START Exercise input

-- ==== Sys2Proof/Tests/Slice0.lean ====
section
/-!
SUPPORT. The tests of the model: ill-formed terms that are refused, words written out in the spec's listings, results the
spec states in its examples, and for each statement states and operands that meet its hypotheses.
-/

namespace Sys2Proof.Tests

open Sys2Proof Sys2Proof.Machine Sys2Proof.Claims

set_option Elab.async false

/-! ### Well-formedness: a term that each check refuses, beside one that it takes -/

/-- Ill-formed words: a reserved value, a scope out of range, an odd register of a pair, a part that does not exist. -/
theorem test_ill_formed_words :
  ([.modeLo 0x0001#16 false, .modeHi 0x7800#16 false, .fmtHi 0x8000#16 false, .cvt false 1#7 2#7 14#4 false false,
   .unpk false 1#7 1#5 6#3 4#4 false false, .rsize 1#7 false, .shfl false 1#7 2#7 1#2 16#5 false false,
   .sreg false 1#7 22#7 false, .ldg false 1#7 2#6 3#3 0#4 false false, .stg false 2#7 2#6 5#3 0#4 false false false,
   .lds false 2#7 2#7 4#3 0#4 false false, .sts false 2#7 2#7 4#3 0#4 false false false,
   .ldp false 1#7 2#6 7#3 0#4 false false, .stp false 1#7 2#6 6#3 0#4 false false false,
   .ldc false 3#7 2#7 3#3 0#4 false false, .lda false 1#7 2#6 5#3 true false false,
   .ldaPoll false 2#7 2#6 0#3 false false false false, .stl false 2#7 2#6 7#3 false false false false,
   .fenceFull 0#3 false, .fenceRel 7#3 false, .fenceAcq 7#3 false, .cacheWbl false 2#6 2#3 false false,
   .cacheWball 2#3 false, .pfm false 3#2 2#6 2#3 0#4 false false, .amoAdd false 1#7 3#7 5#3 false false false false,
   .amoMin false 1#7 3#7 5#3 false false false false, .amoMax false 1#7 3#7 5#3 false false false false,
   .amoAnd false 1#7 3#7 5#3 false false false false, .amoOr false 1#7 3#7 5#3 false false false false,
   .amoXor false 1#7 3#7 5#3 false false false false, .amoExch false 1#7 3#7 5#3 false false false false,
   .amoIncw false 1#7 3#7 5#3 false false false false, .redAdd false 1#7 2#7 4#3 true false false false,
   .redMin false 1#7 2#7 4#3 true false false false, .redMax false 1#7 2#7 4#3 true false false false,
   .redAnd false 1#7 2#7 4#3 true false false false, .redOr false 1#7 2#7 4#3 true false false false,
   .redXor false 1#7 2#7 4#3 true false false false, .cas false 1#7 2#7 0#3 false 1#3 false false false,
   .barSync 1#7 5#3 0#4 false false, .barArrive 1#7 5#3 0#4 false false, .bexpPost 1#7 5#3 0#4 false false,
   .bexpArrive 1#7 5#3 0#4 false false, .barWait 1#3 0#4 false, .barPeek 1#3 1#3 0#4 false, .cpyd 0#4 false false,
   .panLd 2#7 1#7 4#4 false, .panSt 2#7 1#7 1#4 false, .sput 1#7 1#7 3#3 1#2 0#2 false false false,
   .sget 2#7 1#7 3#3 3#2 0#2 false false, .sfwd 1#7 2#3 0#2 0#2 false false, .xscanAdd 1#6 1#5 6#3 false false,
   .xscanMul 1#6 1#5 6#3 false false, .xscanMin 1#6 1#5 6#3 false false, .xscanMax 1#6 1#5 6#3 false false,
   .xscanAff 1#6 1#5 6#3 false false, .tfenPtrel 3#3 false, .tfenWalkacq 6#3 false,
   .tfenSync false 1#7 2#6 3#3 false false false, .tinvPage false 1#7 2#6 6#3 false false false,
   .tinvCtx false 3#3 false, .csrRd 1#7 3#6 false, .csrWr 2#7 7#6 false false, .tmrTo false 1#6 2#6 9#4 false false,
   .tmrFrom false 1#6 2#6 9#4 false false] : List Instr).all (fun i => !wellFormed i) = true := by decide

END Exercise input

** Task goal **
Above are some records; copy exactly the lines from the one with "false false, .sts" through the one with "false 3#7 2#7", both included, and no others.

** Solution to this problem **
   .lds false 2#7 2#7 4#3 0#4 false false, .sts false 2#7 2#7 4#3 0#4 false false false,
   .ldp false 1#7 2#6 7#3 0#4 false false, .stp false 1#7 2#6 6#3 0#4 false false false,
   .ldc false 3#7 2#7 3#3 0#4 false false, .lda false 1#7 2#6 5#3 true false false,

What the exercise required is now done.